Hello firedrake,
I'm having problems running a firedrake test script across multiple nodes. Petsc crashes with seg faults when using more than one node but the script runs fine when restricted to a single node.
The cluster has 4 nodes where each node has 16 cores/64GB mem with Ubuntu  16.04.2 LTS and IB interconnects. We use SLURM but the errors occur using straight mpirun and a hostfile. I've run openmpi and openib tests and they indicate no problems with either subsystem. Firedrake installs cleanly.

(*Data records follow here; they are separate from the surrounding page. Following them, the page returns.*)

-- ==== Sys2Proof/Certificates/Slice0/Obligations.lean ====
section
/-! DEFINITION. What is claimed of the machine. Each docstring names the rule of spec/ its statement formalises; where
one rests on a convention of the model it names the log entry. -/

open Sys2Proof Sys2Proof.Machine

/-! ### Encoding -/

/-- The decoder gives back every command a block admits from the word that encodes it, on the port of its kind
(30_encoding.md R79, R90), for every value of the parameters. -/
def Obligations.DecodeOfEncodeIsTheInstruction : Prop :=
  ∀ (c : Config) (i : Instr), i.wf c = true → decode c i.port (encode i) = .legal i

/-- Whatever the decoder accepts is a command the block admits, on the port of its kind, and the word is that
command's own encoding: no other word spells it (R79). -/
def Obligations.DecodedWordIsTheInstructionsEncoding : Prop :=
  ∀ (c : Config) (p : Port) (w : Word) (i : Instr), decode c p w = .legal i →
    i.wf c = true ∧ i.port = p ∧ encode i = w

/-- The words of each kind are those its match and mask select; ADC_DONE's mask is R85's function of `ADC_BITS`, with
R85's three examples, and no other kind's depends on a parameter. -/
def Obligations.MatchAndMaskSelectEachKind : Prop :=
  (∀ (c : Config) (p : Port) (w : Word), c.legal = true →
    ((∃ x, decode c p w = .legal (.adcDone x)) ↔ p = .adc ∧ w &&& adcDoneMask c = 0x1000) ∧
    ((∃ b, decode c p w = .legal (.rxByte b)) ↔ p = .rx ∧ w &&& 0xFF00 = 0x2000) ∧
    (decode c p w = .legal .tmrOvf ↔ p = .tmr ∧ w &&& 0xFFFF = 0x3000) ∧
    ((∃ ch, decode c p w = .legal (.rdSum ch)) ↔ p = .host ∧ w &&& 0xFFFE = 0x8000) ∧
    (decode c p w = .legal .rxEmpty ↔ p = .host ∧ w &&& 0xFFFF = 0x9000) ∧
    (decode c p w = .legal .rxRemove ↔ p = .host ∧ w &&& 0xFFFF = 0xA000) ∧
    ((∃ e, decode c p w = .legal (.cfgWr e)) ↔ p = .host ∧ w &&& 0xFFFE = 0xB000)) ∧
  (∀ c : Config, (c.adcBits = 8 → adcDoneMask c = 0xFF00) ∧ (c.adcBits = 10 → adcDoneMask c = 0xFC00) ∧
    (c.adcBits = 12 → adcDoneMask c = 0xF000))

/-- The words the spec writes out, one for each kind and three illegal ones (95_test_vectors.md sections 2.1 to 2.8). -/
def Obligations.WrittenOutWordsDecode : Prop :=
  decode Config.standard .adc 0x1064 = .legal (.adcDone 100) ∧
  decode Config.standard .rx 0x2041 = .legal (.rxByte 0x41) ∧
  decode Config.standard .tmr 0x3000 = .legal .tmrOvf ∧
  decode Config.standard .host 0x8001 = .legal (.rdSum .ch1) ∧
  decode Config.standard .host 0x9000 = .legal .rxEmpty ∧
  decode Config.standard .host 0xA000 = .legal .rxRemove ∧
  decode Config.standard .host 0xB001 = .legal (.cfgWr true) ∧
  decode Config.standard .adc 0x1400 = .illegal .reservedOperand ∧
  decode Config.standard .host 0x1064 = .illegal .wrongPort ∧
  decode Config.standard .host 0x0000 = .illegal .reservedOp

/-- R81: a word with a reserved `OP`, the all-zero word among them, is illegal on every port and its transaction is
rejected. -/
def Obligations.ReservedOpcodesAreRejected : Prop :=
  (∀ (c : Config) (p : Port) (w : Word), w.toNat / 2 ^ 12 ∈ [0x0, 0x4, 0x5, 0x6, 0x7, 0xC, 0xD, 0xE, 0xF] →
    decode c p w = .illegal .reservedOp) ∧
  (∀ (s : State) (p : Port) (w : Word) (ws : List Word) (ts : List Turn), s.Offers p w ws ts →
    (w = 0x0000 ∨ w.toNat / 2 ^ 12 ∈ [0x0, 0x4, 0x5, 0x6, 0x7, 0xC, 0xD, 0xE, 0xF]) →
    ∃ t, step s = .next t ∧ s.Rejected t p ws ts)

/-- R82: a word of an assigned `OP` with a nonzero bit where its format requires zero, an ADC_DONE sample of
`2^ADC_BITS` or more among them, is illegal on every port and its transaction is rejected; no operand is truncated to
fit. -/
def Obligations.ReservedOperandBitsAreRejected : Prop :=
  ∀ (s : State) (p : Port) (w : Word) (ws : List Word) (ts : List Turn), s.Offers p w ws ts →
    (w.toNat / 2 ^ 12 = 0x1 ∧ w.toNat % 2 ^ 12 ≥ 2 ^ s.cfg.adcBits ∨
      w.toNat / 2 ^ 12 = 0x2 ∧ w.toNat % 2 ^ 12 ≥ 2 ^ 8 ∨
      w.toNat / 2 ^ 12 ∈ [0x3, 0x9, 0xA] ∧ w.toNat % 2 ^ 12 ≠ 0 ∨
      w.toNat / 2 ^ 12 ∈ [0x8, 0xB] ∧ w.toNat % 2 ^ 12 ≥ 2) →
    (∃ why, decode s.cfg p w = .illegal why) ∧ ∃ t, step s = .next t ∧ s.Rejected t p ws ts

/-- R83: a legal word presented on a port other than its kind's is illegal and rejected, with no state change. -/
def Obligations.WrongPortIsRejected : Prop :=
  ∀ (s : State) (p : Port) (i : Instr) (ws : List Word) (ts : List Turn), s.Offers p (encode i) ws ts →
    i.wf s.cfg = true → p ≠ i.port →
    decode s.cfg p (encode i) = .illegal .wrongPort ∧ ∃ t, step s = .next t ∧ s.Rejected t p ws ts

/-- R180: an illegal transaction writes no state, leaves the outputs, answers `0x0000` with `err = 1`, and leaves
nothing behind but that answer. -/
def Obligations.RejectionLeavesNoTrace : Prop :=
  ∀ (s : State) (p : Port) (w : Word) (ws : List Word) (ts : List Turn) (why : Illegal), s.Offers p w ws ts →
    decode s.cfg p w = .illegal why →
    ∃ t, step s = .next t ∧ s.Rejected t p ws ts ∧
      t.block.muxSel = s.block.muxSel ∧ t.block.diag = s.block.diag

/-! ### The step, the boundary and reset -/

/-- When the served port presents a word that decodes to `i`, the step is `exec i` in the state where that turn is used
up and that word no longer presented. -/
def Obligations.StepRunsTheDecodedTransaction : Prop :=
  ∀ (s : State) (p : Port) (w : Word) (ws : List Word) (ts : List Turn) (i : Instr), s.Offers p w ws ts →
    decode s.cfg p w = .legal i → step s = exec i ((s.setQueue p ws).withTurns ts)

/-- The model's convention (log entry 2): with no turn left the machine stays as it is, and a turn for a port that
presents nothing only passes. -/
def Obligations.NothingPresentedChangesNothing : Prop :=
  (∀ s : State, s.turns = [] → step s = .next s) ∧
  (∀ (s : State) (p : Port) (ts : List Turn), s.turns = .serve p :: ts → s.queue p = [] →
    step s = .next (s.withTurns ts))

/-- "the block itself never stops, halts or refuses to continue" (R229): every state has a next state, for every
number of steps. -/
def Obligations.TheBlockNeverStops : Prop :=
  ∀ (n : Nat) (s : State), ∃ t, Host.Core.run Sys2Proof.core n s = .next t

/-- Reset sets every item of state to its reset value at once, from any state, and the outputs follow
(70_reset_and_hazards.md section 1, R210). Three clauses are the model's choices: the turn is used up (log entry 2), the
responses given are not cleared (log entry 8), and the ports keep what they present over the one reset turn (log
entry 10, deduced from R212). -/
def Obligations.ResetSetsEveryItem : Prop :=
  ∀ (s : State) (ts : List Turn), s.turns = .reset :: ts → ∃ t, step s = .next t ∧
    (∀ ch, (∀ i : Fin 8, (t.block.window ch).slots[i] = 0) ∧ (t.block.window ch).sum = 0 ∧
      (t.block.window ch).cursor = 0 ∧ t.block.published ch = 0) ∧
    t.block.sel = s.cfg.initChannel ∧ t.block.diagEn = false ∧ t.block.diagOut = false ∧
    t.block.rx.buf.length = s.cfg.rxCap ∧ (∀ b ∈ t.block.rx.buf, b = 0) ∧
    t.block.rx.rd = 0 ∧ t.block.rx.wr = 0 ∧ t.block.rx.len = 0 ∧ t.block.rx.last = 0 ∧
    t.block.muxSel = s.cfg.initChannel ∧ t.block.diag = false ∧
    t.cfg = s.cfg ∧ (∀ p, t.queue p = s.queue p) ∧ t.answers = s.answers ∧ t.turns = ts

/-- The state the machine starts from: the parameters at the values the spec takes (R9), the items of R210, and nothing
presented or answered. That it has those parameters is the model's choice (log entry 1), and so is that no transaction
is presented yet (log entry 3). R9 leaves the two inputs of `CH_PIN` open (log entry 9): that they differ is all that is
said of them. -/
def Obligations.StartStateHoldsTheResetValues : Prop :=
  State.reset.cfg.adcBits = 10 ∧ State.reset.cfg.rxCap = 50 ∧ State.reset.cfg.initChannel = .ch0 ∧
  State.reset.cfg.chPin0 ≠ State.reset.cfg.chPin1 ∧ State.reset.cfg.legal = true ∧
  (∀ ch, (∀ i : Fin 8, (State.reset.block.window ch).slots[i] = 0) ∧ (State.reset.block.window ch).sum = 0 ∧
    (State.reset.block.window ch).cursor = 0 ∧ State.reset.block.published ch = 0) ∧
  State.reset.block.sel = .ch0 ∧ State.reset.block.diagEn = false ∧ State.reset.block.diagOut = false ∧
  State.reset.block.rx.buf.length = 50 ∧ (∀ b ∈ State.reset.block.rx.buf, b = 0) ∧
  State.reset.block.rx.rd = 0 ∧ State.reset.block.rx.wr = 0 ∧ State.reset.block.rx.len = 0 ∧
  State.reset.block.rx.last = 0 ∧ (∀ p, State.reset.queue p = []) ∧ State.reset.turns = [] ∧
  State.reset.answers = []

/-- The invariants of R34 to R36 hold after reset, for every legal parameter. -/
def Obligations.ResetMeetsTheInvariants : Prop :=
  State.reset.Inv ∧ ∀ c : Config, c.legal = true → (State.resetWith c).Inv

/-- The invariants of R34 to R36 and the legal slot values of R23 are kept by every step. -/
def Obligations.EveryStepKeepsTheInvariants : Prop :=
  ∀ s t : State, s.Inv → step s = .next t → t.Inv

/-- R34, R35, R36: from a reset block, whatever the ports present, in whatever order and with whatever resets, at every
transaction boundary each running sum is the sum of its 8 slots, is bounded so that ADC_DONE never wraps, and is what
is published; and the receive buffer's length and cursors are bounded and agree. -/
def Obligations.EveryRunFromResetKeepsSumsAndCursors : Prop :=
  ∀ (s t : State) (n : Nat), s.cfg.legal = true → s.block = Block.reset s.cfg →
    Host.Core.run Sys2Proof.core n s = .next t →
    (∀ ch, (t.block.window ch).sum.toNat = (t.block.window ch).total ∧
      (t.block.window ch).sum.toNat ≤ 8 * (2 ^ s.cfg.adcBits - 1) ∧ 8 * (2 ^ s.cfg.adcBits - 1) ≤ 32760 ∧
      (∀ (i : BitVec 3) (x : Sample), x.toNat < 2 ^ s.cfg.adcBits →
        ((t.block.window ch).read i).toNat ≤ (t.block.window ch).sum.toNat ∧
        (t.block.window ch).sum.toNat - ((t.block.window ch).read i).toNat + x.toNat < 2 ^ 16) ∧
      t.block.published ch = (t.block.window ch).sum) ∧
    t.block.rx.lenValue s.cfg ≤ s.cfg.rxCap - 1 ∧ t.block.rx.rdValue s.cfg < s.cfg.rxCap ∧
    t.block.rx.wrValue s.cfg < s.cfg.rxCap ∧
    t.block.rx.wrValue s.cfg = (t.block.rx.rdValue s.cfg + t.block.rx.lenValue s.cfg) % s.cfg.rxCap ∧
    (t.block.rx.unread s.cfg).length = t.block.rx.lenValue s.cfg ∧
    (∀ k, k < t.block.rx.lenValue s.cfg →
      (t.block.rx.unread s.cfg)[k]? = t.block.rx.buf[(t.block.rx.rdValue s.cfg + k) % s.cfg.rxCap]?)

/-- The parameters are fixed when the block is built (R11, R18): no step changes one. -/
def Obligations.NoStepChangesAParameter : Prop :=
  ∀ (n : Nat) (s t : State), Host.Core.run Sys2Proof.core n s = .next t → t.cfg = s.cfg

/-- R11: the buffer's cursors and its length counter are registers of `CW` bits, and `CW = ceil(log2(RX_CAP))` is the
least width for `RX_CAP` slots, 6 for 50. In every state they hold less than `2^CW`; a command leaves each as it was or
writes no bit above the `CW` low ones; and outside the invariants too a stored byte counts one more modulo `2^CW`, a
removed one one less. That each is kept in the low bits of a wider field is the model's choice, and what a command does
with a length beyond `RX_CAP - 1` is deduced (log entry 4). -/
def Obligations.RingCountersFitTheirRegisters : Prop :=
  (∀ c : Config, c.legal = true → c.rxCap ≤ 2 ^ c.cursorBits ∧ 2 ^ (c.cursorBits - 1) < c.rxCap ∧
    c.cursorBits ≤ 8 ∧ (c.rxCap = 50 → c.cursorBits = 6)) ∧
  (∀ s : State, s.block.rx.rdValue s.cfg < 2 ^ s.cfg.cursorBits ∧ s.block.rx.wrValue s.cfg < 2 ^ s.cfg.cursorBits ∧
    s.block.rx.lenValue s.cfg < 2 ^ s.cfg.cursorBits) ∧
  (∀ (i : Instr) (s t : State), exec i s = .next t →
    (t.block.rx.rd = s.block.rx.rd ∨ t.block.rx.rd.toNat < 2 ^ s.cfg.cursorBits) ∧
    (t.block.rx.wr = s.block.rx.wr ∨ t.block.rx.wr.toNat < 2 ^ s.cfg.cursorBits) ∧
    (t.block.rx.len = s.block.rx.len ∨ t.block.rx.len.toNat < 2 ^ s.cfg.cursorBits)) ∧
  (∀ s : State, s.cfg.legal = true →
    (∀ b, s.block.rx.lenValue s.cfg ≠ s.cfg.rxCap - 1 → ∃ t, exec (.rxByte b) s = .next t ∧
      t.block.rx.wrValue s.cfg = (s.block.rx.wrValue s.cfg + 1) % s.cfg.rxCap ∧
      t.block.rx.lenValue s.cfg = (s.block.rx.lenValue s.cfg + 1) % 2 ^ s.cfg.cursorBits) ∧
    (s.block.rx.lenValue s.cfg ≠ 0 → ∃ t, exec .rxRemove s = .next t ∧
      t.block.rx.rdValue s.cfg = (s.block.rx.rdValue s.cfg + 1) % s.cfg.rxCap ∧
      t.block.rx.lenValue s.cfg = s.block.rx.lenValue s.cfg - 1))

/-- R11, the other side: no bit above the `CW` low ones is part of a cursor or of the length counter. Two states whose
receive buffers agree in the slots, in `RX_LAST` and in what the three registers hold give the same answers, and agree
so again after any command. That there are such bits to tell apart is the model's choice (log entry 4). -/
def Obligations.NoBitAboveTheCounterWidthActs : Prop :=
  ∀ (i : Instr) (s : State) (r : Ring), s.block.rx.SameContents s.cfg r → ∃ t t',
    exec i s = .next t ∧ exec i { s with block := { s.block with rx := r } } = .next t' ∧
    t'.answers = t.answers ∧ t.block.rx.SameContents s.cfg t'.block.rx ∧
    { t'.block with rx := t.block.rx } = t.block

/-- R185: the transactions of one port execute in the order it presents them, and every order among the ports is
admitted: for any sequence of ports there are turns under which exactly those ports are answered in exactly that order,
each having its own transactions executed first to last. -/
def Obligations.EveryServiceOrderIsAdmitted : Prop :=
  ∀ (s : State) (order : List Port), (∀ p, order.count p ≤ (s.queue p).length) →
    ∃ t as, Host.Core.run Sys2Proof.core order.length (s.withTurns (order.map .serve)) = .next t ∧
      t.answers = as ++ s.answers ∧ as.reverse.map (·.port) = order ∧
      (∀ p, t.queue p = (s.queue p).drop (order.count p)) ∧ t.turns = []

/-! ### The sampler -/

/-- R101: ADC_DONE runs in every state on every admitted sample, with all its effects on the channel that `SEL`
names, and answers the new sum. -/
def Obligations.AdcDoneUpdatesTheSelectedWindow : Prop :=
  ∀ (s : State) (x : Sample), Instr.wf s.cfg (.adcDone x) = true → ∃ t, exec (.adcDone x) s = .next t ∧
    (t.block.window s.block.sel).read (s.block.window s.block.sel).cursor = x ∧
    (t.block.window s.block.sel).sum.toNat =
      ((s.block.window s.block.sel).sum.toNat + 2 ^ 16 -
        ((s.block.window s.block.sel).read (s.block.window s.block.sel).cursor).toNat + x.toNat) % 2 ^ 16 ∧
    (t.block.window s.block.sel).cursor.toNat = ((s.block.window s.block.sel).cursor.toNat + 1) % 8 ∧
    t.block.published s.block.sel = (t.block.window s.block.sel).sum ∧
    t.block.sel = flipChannel s.block.sel ∧ t.block.sel ≠ s.block.sel ∧
    s.Answers t .adc (t.block.window s.block.sel).sum false

/-- R102: what ADC_DONE leaves alone: every other slot of the window, the other channel's window and published sum, the
tick source, the receive buffer, the parameters and the boundary; and `MUX_SEL` changes with `SEL`. -/
def Obligations.AdcDoneFrame : Prop :=
  ∀ (s t : State) (x : Sample), exec (.adcDone x) s = .next t →
    (∀ i, i ≠ (s.block.window s.block.sel).cursor →
      (t.block.window s.block.sel).read i = (s.block.window s.block.sel).read i) ∧
    (∀ ch, ch ≠ s.block.sel → t.block.window ch = s.block.window ch ∧
      t.block.published ch = s.block.published ch) ∧
    s.block.SameTick t.block ∧ t.block.rx = s.block.rx ∧
    t.block.muxSel = t.block.sel ∧ t.block.muxSel ≠ s.block.muxSel ∧ s.SameBoundary t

pturner@ubuntu-0-0:~/mpitest$ which python
/home/pturner/firedrake/bin/python
>>> print firedrake.__version__
0.13.0+1303.g9070020
Test simple firedrake script using mpirun
pturner@ubuntu-0-0:~/mpitest$ cat firedrake_proj.py
from firedrake import *
mesh = UnitSquareMesh(10, 10)
p1 = FunctionSpace(mesh, 'CG', 1)
f = Function(p1, name='function')
x, y = SpatialCoordinate(mesh)
expr = sin(2*pi*x)*(1 + y)
f.project(expr)
n = norm(f)
if mesh.comm.rank == 0:
   print('Norm {:}'.format(n))
   print('SUCCESS')
Execute with 16 cores (single node):
pturner@ubuntu-0-0:~/mpitest$ mpirun --mca btl openib,sm,self --mca mpi_warn_on_fork 0 -n 16 -hostfile ~/hostfile python firedrake_proj.py
Norm 1.07999261002
SUCCESS
Execute with 32 cores (2 nodes):
pturner@ubuntu-0-0:~/mpitest$ mpirun --mca btl openib,sm,self --mca mpi_warn_on_fork 0 -n 32 -hostfile ~/hostfile python firedrake_proj.py
Consistent failures on ranks 4 and 20:
[20]PETSC ERROR: ------------------------------------------------------------------------
[20]PETSC ERROR: Caught signal number 11 SEGV: Segmentation Violation, probably memory access out of range
[...]
[4]PETSC ERROR: ------------------------------------------------------------------------
[4]PETSC ERROR: Caught signal number 11 SEGV: Segmentation Violation, probably memory access out of range
[...]
Any idea what might be going wrong?
Thx,
--Paul
Paul J Turner
OHSU/CMOP